Your goal: Copy out exactly the stretch of the listing below that begins at the line containing "b s).flags = s.flags := rfl" and ends at the line containing "unfold countFree ramWritten", and copy nothing outside it.
^^^^^^^^^^^^^^^^
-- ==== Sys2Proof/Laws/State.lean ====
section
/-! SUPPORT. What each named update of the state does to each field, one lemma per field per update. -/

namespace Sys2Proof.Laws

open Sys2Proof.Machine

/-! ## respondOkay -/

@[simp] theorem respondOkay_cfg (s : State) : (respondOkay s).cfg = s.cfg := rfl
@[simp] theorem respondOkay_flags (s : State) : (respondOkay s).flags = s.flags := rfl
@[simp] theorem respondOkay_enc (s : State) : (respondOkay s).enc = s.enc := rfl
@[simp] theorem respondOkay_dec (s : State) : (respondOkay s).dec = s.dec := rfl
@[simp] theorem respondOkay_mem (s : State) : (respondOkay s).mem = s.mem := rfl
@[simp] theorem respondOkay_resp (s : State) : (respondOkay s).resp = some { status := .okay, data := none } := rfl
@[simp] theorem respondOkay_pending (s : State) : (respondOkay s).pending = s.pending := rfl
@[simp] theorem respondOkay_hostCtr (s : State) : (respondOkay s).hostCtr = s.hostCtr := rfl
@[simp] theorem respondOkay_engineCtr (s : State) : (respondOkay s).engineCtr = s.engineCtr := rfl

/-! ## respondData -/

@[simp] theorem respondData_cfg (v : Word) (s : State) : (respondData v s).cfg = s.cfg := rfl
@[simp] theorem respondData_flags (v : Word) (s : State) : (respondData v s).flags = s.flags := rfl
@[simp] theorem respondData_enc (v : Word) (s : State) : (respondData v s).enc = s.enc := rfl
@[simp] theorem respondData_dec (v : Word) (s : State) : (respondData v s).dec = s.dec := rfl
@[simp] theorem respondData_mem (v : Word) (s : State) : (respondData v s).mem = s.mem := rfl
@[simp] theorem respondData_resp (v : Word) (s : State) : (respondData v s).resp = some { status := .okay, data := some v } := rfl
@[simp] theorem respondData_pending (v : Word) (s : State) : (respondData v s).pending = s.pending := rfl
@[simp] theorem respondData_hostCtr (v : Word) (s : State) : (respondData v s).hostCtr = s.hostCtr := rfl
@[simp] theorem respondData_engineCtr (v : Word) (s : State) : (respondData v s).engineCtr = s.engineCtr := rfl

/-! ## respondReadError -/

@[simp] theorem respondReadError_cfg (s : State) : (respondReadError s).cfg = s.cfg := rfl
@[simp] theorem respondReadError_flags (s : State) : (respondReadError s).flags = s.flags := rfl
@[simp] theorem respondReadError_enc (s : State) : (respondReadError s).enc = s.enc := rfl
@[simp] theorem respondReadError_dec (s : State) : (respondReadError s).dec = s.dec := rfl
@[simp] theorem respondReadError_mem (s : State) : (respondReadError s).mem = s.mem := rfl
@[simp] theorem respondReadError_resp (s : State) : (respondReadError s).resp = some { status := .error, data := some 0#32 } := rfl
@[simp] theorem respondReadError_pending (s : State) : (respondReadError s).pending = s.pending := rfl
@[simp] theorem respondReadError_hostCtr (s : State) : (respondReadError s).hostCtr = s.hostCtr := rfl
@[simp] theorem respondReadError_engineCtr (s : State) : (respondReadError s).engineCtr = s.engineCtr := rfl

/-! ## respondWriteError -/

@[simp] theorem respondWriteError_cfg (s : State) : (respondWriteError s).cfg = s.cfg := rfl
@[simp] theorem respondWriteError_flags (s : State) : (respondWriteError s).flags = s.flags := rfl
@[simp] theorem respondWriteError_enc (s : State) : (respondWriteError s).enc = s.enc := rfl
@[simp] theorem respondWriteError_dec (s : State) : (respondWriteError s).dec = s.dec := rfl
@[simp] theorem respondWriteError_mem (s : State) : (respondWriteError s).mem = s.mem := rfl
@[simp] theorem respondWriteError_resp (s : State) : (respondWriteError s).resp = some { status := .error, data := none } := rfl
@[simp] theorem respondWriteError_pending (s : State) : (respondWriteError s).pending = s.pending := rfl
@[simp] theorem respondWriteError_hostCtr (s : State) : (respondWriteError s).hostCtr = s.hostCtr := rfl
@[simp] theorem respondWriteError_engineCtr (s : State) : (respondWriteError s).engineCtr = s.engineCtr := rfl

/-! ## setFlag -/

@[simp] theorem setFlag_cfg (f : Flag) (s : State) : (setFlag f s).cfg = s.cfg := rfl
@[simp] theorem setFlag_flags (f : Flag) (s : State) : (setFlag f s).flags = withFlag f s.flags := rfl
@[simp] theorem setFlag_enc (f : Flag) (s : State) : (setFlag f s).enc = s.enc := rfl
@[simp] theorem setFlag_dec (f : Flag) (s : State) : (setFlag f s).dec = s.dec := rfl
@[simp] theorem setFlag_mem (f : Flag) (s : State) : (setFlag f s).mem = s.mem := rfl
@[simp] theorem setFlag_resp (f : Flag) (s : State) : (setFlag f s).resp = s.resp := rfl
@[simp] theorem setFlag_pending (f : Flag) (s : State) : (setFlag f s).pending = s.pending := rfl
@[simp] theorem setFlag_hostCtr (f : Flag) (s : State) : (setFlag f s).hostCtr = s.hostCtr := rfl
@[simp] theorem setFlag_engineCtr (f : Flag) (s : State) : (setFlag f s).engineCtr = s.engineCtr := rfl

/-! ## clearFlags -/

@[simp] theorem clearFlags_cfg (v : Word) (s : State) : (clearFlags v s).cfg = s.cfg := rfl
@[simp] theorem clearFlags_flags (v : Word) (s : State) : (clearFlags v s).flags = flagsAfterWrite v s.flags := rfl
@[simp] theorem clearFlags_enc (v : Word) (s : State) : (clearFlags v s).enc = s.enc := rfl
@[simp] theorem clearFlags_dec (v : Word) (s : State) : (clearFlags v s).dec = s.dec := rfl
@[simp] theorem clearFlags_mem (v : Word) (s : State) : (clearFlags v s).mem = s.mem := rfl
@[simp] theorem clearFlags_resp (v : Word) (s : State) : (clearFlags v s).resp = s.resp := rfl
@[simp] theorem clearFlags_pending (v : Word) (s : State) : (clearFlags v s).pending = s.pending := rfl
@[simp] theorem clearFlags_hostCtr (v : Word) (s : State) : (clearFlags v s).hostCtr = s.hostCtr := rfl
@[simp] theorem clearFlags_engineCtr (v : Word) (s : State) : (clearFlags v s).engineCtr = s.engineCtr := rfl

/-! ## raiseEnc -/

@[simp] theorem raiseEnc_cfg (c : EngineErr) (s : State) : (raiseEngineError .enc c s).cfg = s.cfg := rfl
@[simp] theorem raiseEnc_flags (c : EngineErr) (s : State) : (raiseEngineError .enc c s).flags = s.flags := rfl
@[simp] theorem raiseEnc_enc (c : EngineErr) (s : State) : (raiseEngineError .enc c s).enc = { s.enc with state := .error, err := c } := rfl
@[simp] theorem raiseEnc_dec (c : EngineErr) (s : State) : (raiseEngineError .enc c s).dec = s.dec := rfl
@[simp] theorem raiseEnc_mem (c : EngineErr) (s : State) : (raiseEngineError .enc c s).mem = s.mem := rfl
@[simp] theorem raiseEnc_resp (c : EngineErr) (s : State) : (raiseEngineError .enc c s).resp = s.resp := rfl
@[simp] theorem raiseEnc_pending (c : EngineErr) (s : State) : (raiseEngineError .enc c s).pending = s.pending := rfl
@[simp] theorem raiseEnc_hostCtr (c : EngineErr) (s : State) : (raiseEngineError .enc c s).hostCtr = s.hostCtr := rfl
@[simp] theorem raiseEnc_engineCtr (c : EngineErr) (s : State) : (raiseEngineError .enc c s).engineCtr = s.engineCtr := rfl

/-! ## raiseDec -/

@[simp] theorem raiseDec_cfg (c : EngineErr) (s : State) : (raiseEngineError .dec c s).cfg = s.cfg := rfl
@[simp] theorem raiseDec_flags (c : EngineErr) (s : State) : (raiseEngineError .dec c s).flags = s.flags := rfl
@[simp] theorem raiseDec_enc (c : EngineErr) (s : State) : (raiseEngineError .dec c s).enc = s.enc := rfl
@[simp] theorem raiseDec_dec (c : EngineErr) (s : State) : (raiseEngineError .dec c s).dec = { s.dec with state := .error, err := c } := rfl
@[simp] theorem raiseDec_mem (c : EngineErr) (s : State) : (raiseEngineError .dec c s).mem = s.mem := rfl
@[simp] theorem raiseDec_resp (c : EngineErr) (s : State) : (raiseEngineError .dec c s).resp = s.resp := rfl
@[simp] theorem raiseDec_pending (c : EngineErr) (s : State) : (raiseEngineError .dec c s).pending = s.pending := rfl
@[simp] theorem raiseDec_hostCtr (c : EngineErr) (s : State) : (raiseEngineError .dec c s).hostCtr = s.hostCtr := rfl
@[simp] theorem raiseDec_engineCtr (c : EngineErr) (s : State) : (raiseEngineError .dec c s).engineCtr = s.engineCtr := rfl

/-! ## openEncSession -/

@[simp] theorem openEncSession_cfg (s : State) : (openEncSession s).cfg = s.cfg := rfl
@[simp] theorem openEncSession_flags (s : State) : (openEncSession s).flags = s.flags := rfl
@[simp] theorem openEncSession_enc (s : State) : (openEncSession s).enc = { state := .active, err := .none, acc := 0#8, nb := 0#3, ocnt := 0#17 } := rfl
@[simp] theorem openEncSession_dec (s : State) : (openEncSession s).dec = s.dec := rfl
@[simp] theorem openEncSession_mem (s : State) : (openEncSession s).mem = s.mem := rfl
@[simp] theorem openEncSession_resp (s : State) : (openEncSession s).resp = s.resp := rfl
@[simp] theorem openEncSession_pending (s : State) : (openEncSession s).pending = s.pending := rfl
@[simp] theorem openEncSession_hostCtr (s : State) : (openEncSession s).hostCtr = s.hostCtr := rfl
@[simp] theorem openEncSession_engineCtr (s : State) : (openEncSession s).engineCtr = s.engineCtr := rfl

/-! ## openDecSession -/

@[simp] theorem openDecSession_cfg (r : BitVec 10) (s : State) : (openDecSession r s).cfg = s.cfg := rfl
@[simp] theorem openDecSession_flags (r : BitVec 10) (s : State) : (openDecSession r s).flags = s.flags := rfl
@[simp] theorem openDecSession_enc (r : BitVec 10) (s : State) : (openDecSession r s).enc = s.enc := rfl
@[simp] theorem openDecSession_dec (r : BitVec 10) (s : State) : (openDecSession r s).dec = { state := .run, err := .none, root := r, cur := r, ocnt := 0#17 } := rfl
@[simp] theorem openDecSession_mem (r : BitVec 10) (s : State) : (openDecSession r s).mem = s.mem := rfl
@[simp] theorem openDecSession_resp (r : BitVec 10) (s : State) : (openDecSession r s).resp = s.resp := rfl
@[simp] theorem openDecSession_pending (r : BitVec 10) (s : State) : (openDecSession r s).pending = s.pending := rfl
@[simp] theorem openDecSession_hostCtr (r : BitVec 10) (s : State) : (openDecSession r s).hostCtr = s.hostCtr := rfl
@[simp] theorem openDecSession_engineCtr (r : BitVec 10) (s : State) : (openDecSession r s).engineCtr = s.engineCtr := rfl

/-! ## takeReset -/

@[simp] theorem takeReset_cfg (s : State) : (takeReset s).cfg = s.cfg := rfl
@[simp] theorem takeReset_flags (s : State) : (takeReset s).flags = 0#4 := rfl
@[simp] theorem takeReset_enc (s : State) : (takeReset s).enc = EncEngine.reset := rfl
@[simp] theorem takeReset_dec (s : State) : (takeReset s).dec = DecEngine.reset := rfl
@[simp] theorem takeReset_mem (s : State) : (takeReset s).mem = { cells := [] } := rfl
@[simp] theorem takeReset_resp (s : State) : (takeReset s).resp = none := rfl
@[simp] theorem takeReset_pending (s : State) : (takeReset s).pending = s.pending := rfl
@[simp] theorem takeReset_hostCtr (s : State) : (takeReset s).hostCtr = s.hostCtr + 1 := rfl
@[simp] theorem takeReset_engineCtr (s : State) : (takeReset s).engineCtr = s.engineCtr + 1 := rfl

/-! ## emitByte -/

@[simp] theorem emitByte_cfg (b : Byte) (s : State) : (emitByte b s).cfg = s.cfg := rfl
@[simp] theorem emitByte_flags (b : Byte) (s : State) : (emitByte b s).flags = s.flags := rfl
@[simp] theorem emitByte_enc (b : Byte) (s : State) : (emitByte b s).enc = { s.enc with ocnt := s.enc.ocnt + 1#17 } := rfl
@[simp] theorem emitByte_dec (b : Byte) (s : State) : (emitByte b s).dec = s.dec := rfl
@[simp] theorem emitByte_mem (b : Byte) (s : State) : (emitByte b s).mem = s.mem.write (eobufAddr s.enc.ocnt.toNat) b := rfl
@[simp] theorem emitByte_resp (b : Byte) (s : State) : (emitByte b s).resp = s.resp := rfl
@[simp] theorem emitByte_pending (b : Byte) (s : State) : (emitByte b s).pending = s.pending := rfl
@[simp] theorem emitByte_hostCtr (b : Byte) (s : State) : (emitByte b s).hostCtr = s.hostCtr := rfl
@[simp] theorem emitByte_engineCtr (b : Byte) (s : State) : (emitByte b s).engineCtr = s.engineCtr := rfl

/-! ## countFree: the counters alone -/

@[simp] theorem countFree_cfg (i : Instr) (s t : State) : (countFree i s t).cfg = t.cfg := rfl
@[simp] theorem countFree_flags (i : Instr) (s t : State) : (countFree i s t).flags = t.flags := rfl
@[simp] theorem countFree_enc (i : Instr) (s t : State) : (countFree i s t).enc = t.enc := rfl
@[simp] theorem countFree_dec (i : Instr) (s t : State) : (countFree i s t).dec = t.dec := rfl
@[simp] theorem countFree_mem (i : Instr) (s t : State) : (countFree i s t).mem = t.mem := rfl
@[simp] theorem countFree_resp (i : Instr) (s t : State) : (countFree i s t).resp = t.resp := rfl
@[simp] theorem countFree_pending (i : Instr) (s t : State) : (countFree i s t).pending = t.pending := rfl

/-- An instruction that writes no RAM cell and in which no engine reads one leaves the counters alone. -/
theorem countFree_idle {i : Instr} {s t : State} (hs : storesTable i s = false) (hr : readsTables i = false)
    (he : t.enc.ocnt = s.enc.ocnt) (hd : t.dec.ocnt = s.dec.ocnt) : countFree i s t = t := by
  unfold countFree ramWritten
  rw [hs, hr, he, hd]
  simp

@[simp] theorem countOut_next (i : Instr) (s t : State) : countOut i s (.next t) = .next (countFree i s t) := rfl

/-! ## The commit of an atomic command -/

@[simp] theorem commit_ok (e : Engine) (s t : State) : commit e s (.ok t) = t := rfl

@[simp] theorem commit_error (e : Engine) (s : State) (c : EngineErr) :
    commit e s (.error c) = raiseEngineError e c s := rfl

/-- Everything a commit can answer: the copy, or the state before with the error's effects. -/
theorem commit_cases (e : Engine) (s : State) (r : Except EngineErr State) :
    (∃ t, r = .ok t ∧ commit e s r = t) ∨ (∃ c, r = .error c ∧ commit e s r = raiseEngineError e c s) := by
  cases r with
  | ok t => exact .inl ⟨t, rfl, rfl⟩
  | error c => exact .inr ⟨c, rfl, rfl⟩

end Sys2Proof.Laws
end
^^^^^^^^^^^^^^^^
Output of the task:
@[simp] theorem emitByte_flags (b : Byte) (s : State) : (emitByte b s).flags = s.flags := rfl
@[simp] theorem emitByte_enc (b : Byte) (s : State) : (emitByte b s).enc = { s.enc with ocnt := s.enc.ocnt + 1#17 } := rfl
@[simp] theorem emitByte_dec (b : Byte) (s : State) : (emitByte b s).dec = s.dec := rfl
@[simp] theorem emitByte_mem (b : Byte) (s : State) : (emitByte b s).mem = s.mem.write (eobufAddr s.enc.ocnt.toNat) b := rfl
@[simp] theorem emitByte_resp (b : Byte) (s : State) : (emitByte b s).resp = s.resp := rfl
@[simp] theorem emitByte_pending (b : Byte) (s : State) : (emitByte b s).pending = s.pending := rfl
@[simp] theorem emitByte_hostCtr (b : Byte) (s : State) : (emitByte b s).hostCtr = s.hostCtr := rfl
@[simp] theorem emitByte_engineCtr (b : Byte) (s : State) : (emitByte b s).engineCtr = s.engineCtr := rfl

/-! ## countFree: the counters alone -/

@[simp] theorem countFree_cfg (i : Instr) (s t : State) : (countFree i s t).cfg = t.cfg := rfl
@[simp] theorem countFree_flags (i : Instr) (s t : State) : (countFree i s t).flags = t.flags := rfl
@[simp] theorem countFree_enc (i : Instr) (s t : State) : (countFree i s t).enc = t.enc := rfl
@[simp] theorem countFree_dec (i : Instr) (s t : State) : (countFree i s t).dec = t.dec := rfl
@[simp] theorem countFree_mem (i : Instr) (s t : State) : (countFree i s t).mem = t.mem := rfl
@[simp] theorem countFree_resp (i : Instr) (s t : State) : (countFree i s t).resp = t.resp := rfl
@[simp] theorem countFree_pending (i : Instr) (s t : State) : (countFree i s t).pending = t.pending := rfl

/-- An instruction that writes no RAM cell and in which no engine reads one leaves the counters alone. -/
theorem countFree_idle {i : Instr} {s t : State} (hs : storesTable i s = false) (hr : readsTables i = false)
    (he : t.enc.ocnt = s.enc.ocnt) (hd : t.dec.ocnt = s.dec.ocnt) : countFree i s t = t := by
  unfold countFree ramWritten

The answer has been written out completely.